I'm wanting to order another one from Oberon, but I keep waiting because they said they will have some more coming out.  I'm afraid if I order one, then they'll come out with something else that I want.  I'm not desparate for one, I already have two Oberon covers, so I'll just wait and see what they come out with.


----------



## blazfglori (Feb 18, 2010)

Congrats on your Oberon.
You realize that it's a requirement to post pix of it here as soon as you get it, don't you?


----------



## Neo (Mar 30, 2009)

Cobbie said:


> Trust Neo on this...she knows.


That's because I've learned from the best


----------



## ayuryogini (Jan 3, 2010)

I couldn't wait; I wanted to see them together now, but it will be especially great for you to post pictures when you get everything, so we can see how pretty it all looks in real life; in the meantime, here's some instant gratification, and a suggestion for your "first" Borsa Bella in Shower Clouds (couldn't find a large pic)


----------



## GinnyB (Dec 19, 2009)

Oh! Now this is one of the BEST combos I have seen to date! I think I may have to copy it!


----------



## Sometimes Lucy (Jan 28, 2010)

mysteryrdr said:


> I just couldn't hold out any longer. Plus, it took a long time to decide which one. I ended up ordering Dragonfly Pond in Sky Blue. My K2's name is the Lilypad so it's perfect (named well before I discovered Oberon).
> 
> So, of course, I also had to order my first DG skin. Poor Lily has been nekkid for too long. I'm waiting for Bayou Sunset...should be here next week. Oh, and I also had to order Quest because it is just too beautiful not to do so.
> 
> You know, you all are a bunch of enablers...and I say that in a good way!


I love the way you said "my first Oberon"....like there will be a second one....enabling never ends!!


----------



## Patrizia (Oct 29, 2008)

That is gorgeous!


----------



## Betsy the Quilter (Oct 27, 2008)

Congratulations!

Betsy


----------



## loca (Jan 3, 2010)

Congrats, it looks good.


----------



## CaroleC (Apr 19, 2010)

Stunning! I love the way Bayou Sunset has some of the same blue as the cover. They look like they were designed to go together.


----------



## Crystalmes (Jan 28, 2010)

the skin is beautiful!!!! Great choices!!


----------



## mysteryrdr (Apr 16, 2010)

Neo said:


> Congratulations!!!!! I know you will enjoy it all .
> 
> I do love how realistic you are though, when you precise "my first" Oberon, "my first" DG skin: you KNOW there will be others ...

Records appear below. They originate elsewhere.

/-- An open stripe of a slice's staging area (R247). -/
structure OpenStripe where
  slice  : Nat
  stripe : Nat
  used   : Nat
  born   : Nat
  deriving DecidableEq, Repr

/-- Flash (R245 to R251, R478, R502 to R506). -/
structure Flash where
  /-- Slot map entries (R245) by slot. -/
  slotMap  : Cells Nat := []
  /-- Slot contents in NAND and in staging, by place: 184 × stripe + slot in the stripe. -/
  nand     : Cells Bytes := []
  staged   : Cells Bytes := []
  /-- Parity of a stripe by 8 × stripe + slot of the unit (R246). -/
  parity   : Cells Bytes := []
  /-- The stripe table (R246): physical page of each programmed unit plus 1, by 24 × stripe + channel. -/
  pages    : Cells Nat := []
  /-- The slice of a stripe, plus 1. -/
  stripeOf : Cells Nat := []
  openS    : List OpenStripe := []
  nextStripe : Nat := 0
  /-- Stripes whose programs are not all done: stripe and units left. -/
  programs : List (Nat × Nat) := []
  /-- STAGED to clear at the next boundary: stripes. -/
  clearing : List Nat := []
  reads    : List FRead := []
  /-- T2 addresses in the receive area at which the data of reads on standard channels lie, by slot (R247, R249). -/
  received : Cells Nat := []
  /-- Stripes without a valid slot, with the frame from which their blocks may be erased (R248). -/
  erasing  : List (Nat × Nat) := []
  /-- Program and erase queues and the command queue by channel; a command is (kind 0 read, 1 program, 2 erase; argument). -/
  progQ    : Cells (List Nat) := []
  eraseQ   : Cells (List Nat) := []
  cmdQ     : Cells (List (Nat × Nat)) := []
  /-- Credits in use on FC0 to FC3, and where each credit's data lies: channel, credit. -/
  credits  : Cells Nat := []
  /-- Channels lost; high impedance; trained. -/
  lost     : Cells Bool := []
  reach    : Cells Bool := []
  trained  : Bool := false
  capacity : Nat := 0
  sinceSense : Cells Nat := []
  deriving DecidableEq, Repr

/-- One fabric lane (R257 to R262) and its link (R263 to R265). -/
structure Link where
  /-- 0 off, 1 training, 2 light, 3 formed, 4 DARK, 5 ONE_WAY, 6 MISWIRED, 7 LASER_FAIL, 8 removed. -/
  state   : Nat := 0
  swapped : Bool := false
  peer    : Option TrainMsg := none
  /-- The Tx lane with which the link is formed (R262). -/
  tx      : Option Nat := none
  latency : Nat := 0
  txSeq   : Nat := 0
  rxSeq   : Nat := 0
  acked   : Nat := 65535
  /-- Flits sent and not acknowledged, oldest first; flits waiting to be sent. -/
  replay  : List Bytes := []
  queue   : List Bytes := []
  replays : Nat := 0
  /-- Credits in use of each VC. -/
  used    : Cells Nat := []
  /-- Credits to return in the next trailer. -/
  returns : Cells Nat := []
  retry   : Bool := false
  deriving DecidableEq, Repr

I know myself very well, Neo. Let's see...Bold Celtic, Da Vinci, Butterfly, and so on and so forth. I think Oberons may just be like potato chips--can't have just one, and I haven't even seen it yet!


ayuryogini said:


> I couldn't wait; I wanted to see them together now, but it will be especially great for you to post pictures when you get everything, so we can see how pretty it all looks in real life; in the meantime, here's some instant gratification, and a suggestion for your "first" Borsa Bella in Shower Clouds (couldn't find a large pic)


Thank you posting the pics! This combo just struck me when I was choosing them. Once I get them together, I'll post pics if I can figure out how to do so. That Borsa Bella bag is great, and thank you for suggesting it. I have mine in the Vera Bradley mini laptop case in Bali Blue. Love that case!

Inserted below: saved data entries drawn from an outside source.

-- ==== Sys2Proof/Machine/Boot.lean ====
section
/-!
DEFINITION. The boot chain (R435 to R449), the restore of the proof record (R454), the end of boot and of self-tests (R326,
R345, R387, R444).
-/
namespace Sys2Proof.Machine

/-! ### Firmware images (R437, R438) -/

def imageBody (b : Bytes) : Nat := fld b 12 0 32
def imageVersion (b : Bytes) : Nat := fld b 8 0 32

/-- FW_DIGEST of an image. -/
def imageDigest (b : Bytes) : Nat := shake256 (slice b 0 (128 + imageBody b))

/-- An image that verifies (R438). -/
def imageVerifies (b : Bytes) : Bool :=
  let ko := 128 + imageBody b
  let sl := fld b 20 0 16
  let key := slice b ko 1793
  lowestBad ([okFld 0 0 32 (· == 0x4657494D), okFld 4 0 16 (· == 1), rsvFld 4 16 16, rsvFld 0x14 16 16] ++ rsvBytes 0x18 0x7F) b == none &&
  imageBody b % 64 == 0 && decide (ko ≤ 6291456) && fld b 16 0 32 == ko && decide (1 ≤ sl) && decide (sl ≤ 1280) &&
  decide (ko + 1793 + sl ≤ b.length) && shake256 key == Config.rootDigest &&
  Config.falconVerify key (imageDigest b) (slice b (ko + 1793) sl)

/-- The boot directory copy in force (R436): the valid one with the higher SEQ. -/
def bootDirOf (n : Nor) : BootDir :=
  match n.dir0, n.dir1 with
  | some a, some b => if a.seq ≥ b.seq then a else b
  | some a, none => a
  | none, some b => b
  | none, none => ⟨0, true, true, 0⟩

/-- Write the boot directory: the copy not in force, with the next SEQ (R436). -/
def writeBootDir (n : Nor) (d : BootDir) : Nor :=
  let cur := bootDirOf n
  let d := { d with seq := cur.seq + 1 }
  match n.dir0, n.dir1 with
  | some a, some b => if a.seq ≥ b.seq then { n with dir1 := some d } else { n with dir0 := some d }
  | some _, none => { n with dir1 := some d }
  | none, _ => { n with dir0 := some d }

/-- A firmware slot's bytes and its VALID bit. -/
def slotImage (n : Nor) (i : Nat) : Bytes := if i = 0 then n.slot0 else n.slot1
def slotValid (d : BootDir) (i : Nat) : Bool := if i = 0 then d.valid0 else d.valid1

/-- Can the ROM boot a slot (R442). -/
def bootable (n : Nor) (i : Nat) : Bool := slotValid (bootDirOf n) i && imageVerifies (slotImage n i)

/-! ### Identity (R445, R447) -/

/-- The seed that a power-up reading and a helper copy give, where its check holds. -/
def seedFrom (sram : Nat) (helper : Bytes) : Option Nat :=
  let seed := Config.fuzzyExtract sram helper % 2 ^ 256
  if fld helper 0 0 256 = shake256 (1#8 :: leBytes 32 seed) then some seed else none

/-- The certificate passes the checks of R447: the key and signature rules of R438, and the public key. -/
def certOk (n : Nor) (seed : Option Nat) : Bool :=
  let c := n.cert
  let key := slice c 0x840 1793
  let sl := fld c 6 0 16
  decide (1 ≤ sl) && decide (sl ≤ 1280) && shake256 key == Config.rootDigest &&
  Config.falconVerify key (shake256 (slice c 0 0xF80)) (slice c 0xF80 sl) &&
  (match seed with | some k => Config.falconPublic k == slice c 0x20 1793 | none => false)

/-! ### Restore (R454) -/

/-- The record to restore: SEQ, entries, CHECK, and whether it lies in proof B. -/
def recordToRestore (n : Nor) : Option ((Nat × List Tlv × Nat) × Bool) :=
  match parseRecord n.bankA, parseRecord n.bankB with
  | some a, some b => if a.1 ≥ b.1 then some (a, false) else some (b, true)
  | some a, none => some (a, false)
  | none, some b => some (b, true)
  | none, none => none

/-- A quota record that passes for any slice. -/
def noQuota : Bytes := layoutBytes 32 [(20, 2, 40)]

/-- The entries whose values their own rules allow; a rejected slice map rejects every quota record (R454). -/
def acceptedSettings (s : State) (ts : List Tlv) : List Tlv :=
  let known := ts.filter fun t => knownType t.type
  let mapE := known.find? fun t => t.type == 0x20
  let mapOk := match mapE with | none => true | some t => t.index == 0 && t.value.length == 1088 && sliceMapOk s t.value (fun _ => noQuota)
  let map := match mapE with | some t => if mapOk then t.value else factorySliceMap | none => factorySliceMap
  let keys := known.any fun t => t.type == 0x31
  known.filter fun t =>
    if t.type = 0x20 then mapOk
    else if t.type = 0x21 then mapOk && decide (t.index < 16) && t.value.length == 32 && (quotaBad s map t.index t.value == none)
    else if t.type = 0x30 then settingOk s t && (leNat t.value % 2 == 0 || keys)
    else settingOk s t

/-- One entry of a restored fault map. -/
def faultEntryOf (b : Bytes) : FaultEntry :=
  ⟨fld b 0 0 16, fld b 0 16 5, fld b 0 21 2, fld b 0 23 4, fld b 0 27 1 == 1, fld b 4 0 16, fld b 8 0 64, 0⟩

/-- Put the settings in force (R454). -/
def applySettings (s : State) (ts : List Tlv) : State :=
  let s := { s with boot := { s.boot with settings := ts } }
  let num := fun (ty : Nat) (dflt : Nat) => match setting s ty 0 with | some b => leNat b | none => dflt
  let map := (setting s 0x20 0).getD factorySliceMap
  let pol := num 7 (640 * 65536)
  { s with
    setup := { s.setup with
      clmap := (List.range 4).foldl (fun c q => match setting s 0x10 q with | some b => cset 0x76543210 c q (leNat b) | none => c) []
      bpmap := (List.range 72).foldl (fun c d => match setting s 0x11 d with | some b => cset 0 c d (leNat b) | none => c) []
      sliceMap := (setting s 0x20 0).getD []
      quota := (List.range 16).foldl (fun c i => match setting s 0x21 i with | some b => cset [] c i b | none => c) []
      epoch := fld map 4 0 32, phase := fld map 8 0 2, job := fld map 0x10 0 64
      preferred := num 6 1, running := num 6 1, flat := bit pol 0, setPoint := pol / 65536 }
    cnt := { s.cnt with continuous := bit (num 8 0) 0 }
    faults := { s.faults with map := match setting s 0x12 0 with
      | some b => (List.range (b.length / 16)).map fun i => faultEntryOf (slice b (16 * i) 16)
      | none => [] }
    power := { s.power with point := num 6 1, flat := bit pol 0, setPoint := pol / 65536 } }

/-- Read both banks and restore (R454). -/
def restore (s : State) : State :=
  let va := (parseRecord s.nor.bankA).isSome
  let vb := (parseRecord s.nor.bankB).isSome
  let fl := 4 * b2n va + 8 * b2n vb
  match recordToRestore s.nor with
  | none => applySettings { s with boot := { s.boot with flags := s.boot.flags + 2, record := [], proofSeq := 0, proofInB := false, proofCheck := 0 } } []
  | some ((seq, ts, chk), inB) =>
    let acc := acceptedSettings s ts
    let rejected := acc.length != (ts.filter fun t => knownType t.type).length
    applySettings { s with boot := { s.boot with
      flags := s.boot.flags + fl + 16 * b2n inB + 32 * b2n rejected, record := ts, proofSeq := seq, proofInB := inB, proofCheck := chk } } acc

/-! ### The boot chain (R441 to R444) -/

/-- Write the power controller's events into the fault log ahead of any other record (R491). -/
def logPowerEvents (s : State) : State :=
  let es := s.power.log.drop (s.power.log.length - s.power.unlogged)
  let s := es.foldl (fun s e => logFault s { code := e.1, event := false, arg0 := e.2.1, arg1 := e.2.2 }) s
  { s with power := { s.power with unlogged := 0 } }

/-- R441 to R447: ROM, directory, image, seed, firmware, certificate, restore. -/
def execBoot (x : BootIn) (s : State) : Host.Outcome State Fault Refusal :=
  if s.node.state ≠ stBoot ∨ s.power.state ≠ psOn ∨ s.boot.chained then .next s
  else
    let d := bootDirOf s.nor
    let slot := if bootable s.nor d.active then some d.active else if bootable s.nor (1 - d.active) then some (1 - d.active) else none
    let seed := if x.powerUp then (seedFrom x.sram s.nor.helper0).or (seedFrom x.sram s.nor.helper1) else s.boot.seed
    let b0 : Boot := { seed := seed, conjId := x.conjId.toNat, slotId := x.slotId.toNat, chained := true
                       serial := fld s.nor.cert 8 0 64, grade := fld s.nor.cert 0x10 0 1 }
    match slot with
    | none =>
      .next (enterState { s with boot := { b0 with romRecovery := true } } stFault)
    | some i =>
      let img := slotImage s.nor i
      let flags := (if i = d.active then 0 else 1) + (if certOk s.nor seed then 0 else 128)
      let s := { s with boot := { b0 with
        firmware := true, activeSlot := i, fwVersion := imageVersion img, fwDigest := imageDigest img, flags := flags } }
      let s := logPowerEvents (restore s)
      .next (if seed.isNone then enterFault s else idlePower s)

/-- R441, R444: every training has ended. -/
def execBootComplete (stacksOk boardOk : Bool) (s : State) : Host.Outcome State Fault Refusal :=
  if s.node.state = stBoot ∧ s.boot.firmware ∧ s.fab.trained ∧ s.flash.trained then
    if stacksOk && boardOk then
      .next (moveTo { s with faults := { s.faults with test := some (false, stRestored, none) } } stSelftest)
    else .next (enterFault s)
  else .next s

/-! ### Self-tests (R345, R387, R444) -/

/-- Begin the admission test of R426: the soak. -/
def beginSoak (s : State) : State := { s with orr := { s.orr with soak := some s.run.frame } }

/-- Map out the failing units of a self-test; true where every one of them is covered by a spare (R387, R444). -/
def mapOut (s : State) (fails : List TestFail) : State × Bool :=
  fails.foldl (fun (acc : State × Bool) f =>
    let (s, ok) := acc
    let u := f.unit.toNat
    let s := mapMismatch s u f.arg0.toNat
    if isQuarantined s u then (s, ok)
    else match fence s u f.arg0.toNat with
      | some s' => (s', ok)
      | none => (s, false)) (s, true)

/-- The response of SELFTEST (R345). -/
def selftestResponse (s : State) (fails : List TestFail) : Bytes :=
  let n := min fails.length ((3584 - 32) / 64)
  layoutBytes 32 [(0, 2, b2n fails.isEmpty), (2, 2, fails.length), (4, 2, n)] ++
  (fails.take n).flatMap fun f =>
    faultBytes s { code := 0, event := false, dom := unitDomain f.unit.toNat, unit := f.unit.toNat, arg0 := f.arg0.toNat }

/-- Failing units enter the fault map; a SELFTEST in FAULT only reports (R345). -/
def selftestFailures (s : State) (fails : List TestFail) : State :=
  fails.foldl (fun s f => mapMismatch s f.unit.toNat f.arg0.toNat) s

/-- R326, R345, R387, R427: a self-test ends. -/
def execSelftestDone (fails : List TestFail) (s : State) : Host.Outcome State Fault Refusal :=
  match s.faults.test with
  | none => .next s
  | some (_, back, mbox) =>
    let s := { s with faults := { s.faults with test := none } }
    match mbox with
    | some m =>
      let resp := selftestResponse s fails
      if s.node.state = stFault then .next (finish s m { status := sOk, resp := resp })
      else
        let s := selftestFailures s fails
        .next (finish (moveTo s back) m { status := sOk, resp := resp })
    | none =>
      let (s, ok) := mapOut s fails
      if s.node.state = stSelftest then
        if !ok then .next (enterFault s)
        else
          let s := moveTo s stRestored
          .next (if s.faults.autoStart && !s.faults.holdStart then beginSoak s else s)
      else if s.node.state = stEclipsed then .next (if ok then beginSoak s else s)
      else .next s

end Sys2Proof.Machine
end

Decalgirl is really fast. I ordered Thursday, and my skins were here yesterday. I'm putting Sunset on tonight.

Thank you for the opinions. It's always nice to know that I make the right decision! 

Have a great day, everyone.


----------



## leslieray (Mar 16, 2010)

Very partial to the Bayou Sunset decal being from "The Bayou State" myself!

Great combination of colors for both your choice of Oberon covers and the decal! Congratulations, enjoy!


----------



## robjond (Nov 19, 2009)

nice combo and beautiful skin!


----------



## kindeling (Jan 8, 2010)

You will simply love it, I have the Dragonfly and pond in fern color for my DX --- amazing quality, protection and it wears well. You will want to get some leather cleaner to keep the soft feel and nice appearance. Enjoy.


----------



## MAGreen (Jan 5, 2009)

Oh, that is just beautiful! I love the blues!


----------



## cheerio (May 16, 2009)

nice pics


----------